Unwrapped texture image of the Ein Gedi scroll, showing letters of the Hebrew alphabet. Image credit: Seth Parker / University of Kentucky.
The scroll was discovered in 1970 inside the Holy Ark of the synagogue at Ein Gedi, Israel. However, due to its charred condition, it was not possible to either preserve or decipher it.
It turns out that part of this scroll is from the beginning of the Book of Leviticus, written in Hebrew, and dated by a carbon-14 analysis to the 6th century CE.
To date, this is the most ancient scroll from the five books of the Hebrew Bible to be found since the Dead Sea scrolls, most of which are ascribed to the end of the Second Temple period (1st century BC – 1st century CE).
The Ein Gedi scroll was scanned with a micro-computed tomography machine. The scanning process is X-ray-based and completely non-invasive as the scroll is badly damaged from fire and cannot be physically opened.

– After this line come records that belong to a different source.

-- ==== Sys2Proof/Certificates/Slice0/Obligations.lean ====
section
/-! DEFINITION. The statements for the provers, from the spec's numbered rules. -/

open Sys2Proof Sys2Proof.Machine

/-! ### Command words -/

/-- R72's four words decode to the four commands. -/
def Obligations.CommandWordsDecode : Prop :=
  decode 0x00000001#32 = .ok .buildTree ∧ decode 0x00000002#32 = .ok .encode ∧
  decode 0x00000003#32 = .ok .decode ∧ decode 0x00000004#32 = .ok .encodeExt

/-- R72, R77: each command has exactly one legal word, and decoding gives it back. -/
def Obligations.OneLegalWordPerCommand : Prop :=
  ∀ (c : Word) (i : Instr), decode c = .ok i ↔ c = encode i

/-- R190, R218: a word with `RSVD` set or a reserved `OP`, written while not `BUSY`, is `ILLEGAL_COMMAND` with
the word's low half as `INFO` and its low byte as `LAST_OP`; no port call is made and no working state changes.
That the list `OUT` and the trace start anew, so that `OUT` is empty and the trace holds no port call, is the
model's reading (assumption 5, DEDUCED). -/
def Obligations.IllegalWordAborts : Prop :=
  ∀ (s : State) (c : Word) (rest : List HostAct), WritesCmd s c rest → busy s = false →
    (c.extractLsb' 8 24 ≠ 0#24 ∨ c.extractLsb' 0 8 ∉ [0x01#8, 0x02#8, 0x03#8, 0x04#8]) →
    ∃ t, step s = .next t ∧ t.status = .error ∧ t.err = .illegalCommand ∧ t.ovr = false ∧
      t.info = c.extractLsb' 0 16 ∧ t.lastOp = c.extractLsb' 0 8 ∧ t.phase = .idle ∧
      t.inp = s.inp ∧ t.tree = s.tree ∧ t.out = [] ∧ outBytes t.trace = [] ∧ portCalls t.trace = 0 ∧
      t.opc = s.opc ∧ t.arena = s.arena ∧ t.table = s.table ∧ t.pbuf = s.pbuf ∧ t.cur = s.cur ∧
      t.host = rest

/-! ### The step and the ports -/

/-- R14, R190: a queued command word is decoded and its meaning run, in any state. -/
def Obligations.StepRunsQueuedCommand : Prop :=
  (∀ (s : State) (c : Word) (i : Instr) (rest : List HostAct),
    s.host = .command c :: rest → decode c = .ok i → step s = exec i { s with host := rest }) ∧
  ∀ (s : State) (i : Instr), step (s.withFetchWord 32 (encode i).toNat) = exec i s

/-- R190, R247: acceptance of a legal word as a small step. That `OUT` and the trace start anew is read from
R67 and R14 (assumption 5). -/
def Obligations.AcceptanceSetsRegisters : Prop :=
  ∀ (s : State) (c : Word) (i : Instr) (rest : List HostAct),
    s.host = .cmdWrite c :: rest → busy s = false → decode c = .ok i →
    ∃ t, step s = .next t ∧ t.status = .busy ∧ t.ovr = false ∧ t.err = .none ∧ t.info = 0 ∧
      t.lastOp = c.extractLsb' 0 8 ∧ t.opc = i ∧ (phasesOf i).head? = some t.phase ∧ t.pend = none ∧
      t.inp = s.inp ∧ t.tree = s.tree ∧ t.out = [] ∧ t.trace = [] ∧ t.host = rest

/-- R250: a `STATUS` read right after a `CMD` write returns `BUSY` for a legal word, and `ERROR` for any
other, never the outcome of the command before. -/
def Obligations.StatusReadAfterWrite : Prop :=
  ∀ (s : State) (c : Word) (rest : List HostAct),
    s.host = .cmdWrite c :: .statusRead :: rest → busy s = false →
    ∃ t u w, step s = .next t ∧ step t = .next u ∧ u.readData = some w ∧
      w.extractLsb' 0 2 = if wellFormedWord c then 1#2 else 3#2

/-- R191: a `CMD` write while `BUSY` sets `OVR` and changes nothing else, whatever the word. -/
def Obligations.BusyWriteIsDropped : Prop :=
  (∀ (s : State) (c : Word) (rest : List HostAct), WritesCmd s c rest → busy s = true →
    step s = .next { s with ovr := true, host := rest }) ∧
  ∀ (s : State) (i : Instr), busy s = true → exec i s = .next { s with ovr := true }

/-- R23: the fields of `STATUS`, its hardwired zeros, the codes that are never produced, its reset value,
and that a write to it is ignored. -/
def Obligations.StatusWordLayout : Prop :=
  (∀ s : State,
    (statusWord s).extractLsb' 0 2 = stateCode s.status ∧
    (statusWord s).extractLsb' 2 1 = BitVec.ofBool s.ovr ∧
    (statusWord s).extractLsb' 3 5 = 0#5 ∧
    (statusWord s).extractLsb' 8 4 = errCode s.err ∧
    ((statusWord s).extractLsb' 8 4).toNat ≤ 6 ∧
    (statusWord s).extractLsb' 12 4 = 0#4 ∧
    (statusWord s).extractLsb' 16 8 = s.lastOp ∧
    (statusWord s).extractLsb' 24 8 = 0#8) ∧
  statusWord State.reset = 0#32 ∧
  ∀ (s : State) (v : Word) (rest : List HostAct), s.host = .statusWrite v :: rest →
    step s = .next { s with host := rest }

/-- R26, R60: `ERRINFO`'s fields, and that reads of the word ports return the current value and change
nothing of the engine, and a write to `ERRINFO` is ignored. -/
def Obligations.WordPortReads : Prop :=
  (∀ s : State, (errinfoWord s).extractLsb' 0 16 = s.info ∧ (errinfoWord s).extractLsb' 16 16 = 0#16) ∧
  errinfoWord State.reset = 0#32 ∧
  (∀ (s : State) (rest : List HostAct), s.host = .statusRead :: rest →
    step s = .next { s with readData := some (statusWord s), host := rest }) ∧
  (∀ (s : State) (rest : List HostAct), s.host = .errinfoRead :: rest →
    step s = .next { s with readData := some (errinfoWord s), host := rest }) ∧
  ∀ (s : State) (v : Word) (rest : List HostAct), s.host = .errinfoWrite v :: rest →
    step s = .next { s with host := rest }

/-- R52, R53, R55: what the stream primitives do, and when they block. That the host's readiness on `OUT` is
`always` or a count is the model's form of R55 (assumption 20, DESIGN CHOICE). -/
def Obligations.StreamPrimitives : Prop :=
  (∀ (s : State) (b : Byte) (rest : List Byte), s.inp.ahead = b :: rest →
    inRead s = .byte b
      { s with
        inp := { s.inp with taken := s.inp.taken ++ [b], ahead := rest }
        trace := .inRead (some b) :: s.trace }) ∧
  (∀ s : State, s.inp.ahead = [] → s.inp.ended = true →
    inRead s = .eos { s with trace := .inRead none :: s.trace }) ∧
  (∀ s : State, s.inp.ahead = [] → s.inp.ended = false → inRead s = .blocked) ∧
  (∀ (s : State) (b : Byte) (rest : List Byte), s.tree.ahead = b :: rest →
    treeRead s = .byte b
      { s with
        tree := { s.tree with taken := s.tree.taken ++ [b], ahead := rest }
        trace := .treeRead (some b) :: s.trace }) ∧
  (∀ s : State, s.tree.ahead = [] → s.tree.ended = true →
    treeRead s = .eos { s with trace := .treeRead none :: s.trace }) ∧
  (∀ s : State, s.tree.ahead = [] → s.tree.ended = false → treeRead s = .blocked) ∧
  (∀ s : State, inRewind s =
    { s with
      inp := { s.inp with taken := [], ahead := s.inp.taken ++ s.inp.ahead }
      trace := .inRewind :: s.trace }) ∧
  (∀ (s : State) (b : Byte), s.outReady = .always →
    outWrite b s = some { s with out := s.out ++ [b], trace := .outWrite b :: s.trace }) ∧
  (∀ (s : State) (b : Byte) (n : Nat), s.outReady = .upTo (n + 1) →
    outWrite b s =
      some { s with out := s.out ++ [b], outReady := .upTo n, trace := .outWrite b :: s.trace }) ∧
  ∀ (s : State) (b : Byte), s.outReady = .upTo 0 → outWrite b s = none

The scans were done in Israel with assistance from Merkel Technologies Company Ltd. and the Israel Antiquities Authority (IAA).
The IAA scientists then sent the scans to Prof Brent Seales from the University of Kentucky, who developed a software prototype which allows to ‘virtually unroll’ scrolls and visualize text.
“This unwrapping process allows the visualization of evidence of writing on a surface from within a scanned volume,” Prof Seales explained.
“I have been using the word ‘surface’ to refer to the page of biblical text we have revealed. But this is a term of geometry, not of precise position.”
“The page actually comes from a layer buried deep within the many wraps of the scroll body, and is possible to view it only through the remarkable results of our software, which implements the research idea of virtual unwrapping.”
Thus, the great surprise and excitement when the first eight verses of the Book of Leviticus suddenly became legible:
“The Lord summoned Moses and spoke to him from the tent of meeting, saying: Speak to the people of Israel and say to them: When any of you bring an offering of livestock to the Lord, you shall bring your offering from the herd or from the flock.
If the offering is a burnt-offering from the herd, you shall offer a male without blemish; you shall bring it to the entrance of the tent of meeting, for acceptance in your behalf before the Lord.
You shall lay your hand on the head of the burnt-offering, and it shall be acceptable in your behalf as atonement for you.
The bull shall be slaughtered before the Lord; and Aaron’s sons the priests shall offer the blood, dashing the blood against all sides of the altar that is at the entrance of the tent of meeting. The burnt-offering shall be flayed and cut up into its parts.
The sons of the priest Aaron shall put fire on the altar and arrange wood on the fire.
Aaron’s sons the priests shall arrange the parts, with the head and the suet, on the wood that is on the fire on the altar (Leviticus 1:1-8).”
“The deciphering of the scroll, which was a puzzle for us for 45 years, is very exciting,” said IAA archaeologist Dr Sefi Porath, discoverer of the Ein Gedi scroll.
“Ein Gedi was a Jewish village in the Byzantine period (4th – 7th century CE) and had a synagogue with an exquisite mosaic floor and a Holy Ark. The settlement was completely burnt to the ground, and none of its inhabitants ever returned to reside there again, or to pick through the ruins in order to salvage valuable property.”
“In the archaeological excavations of the burnt synagogue, we found in addition to the charred scroll fragments, a bronze seven-branched candelabrum (menorah), the community’s money box containing around 3,500 coins, glass and ceramic oil lamps, and vessels that held perfume.”
“We have no information regarding the cause of the fire, but speculation about the destruction ranges from Bedouin raiders from the region east of the Dead Sea to conflicts with the Byzantine government.”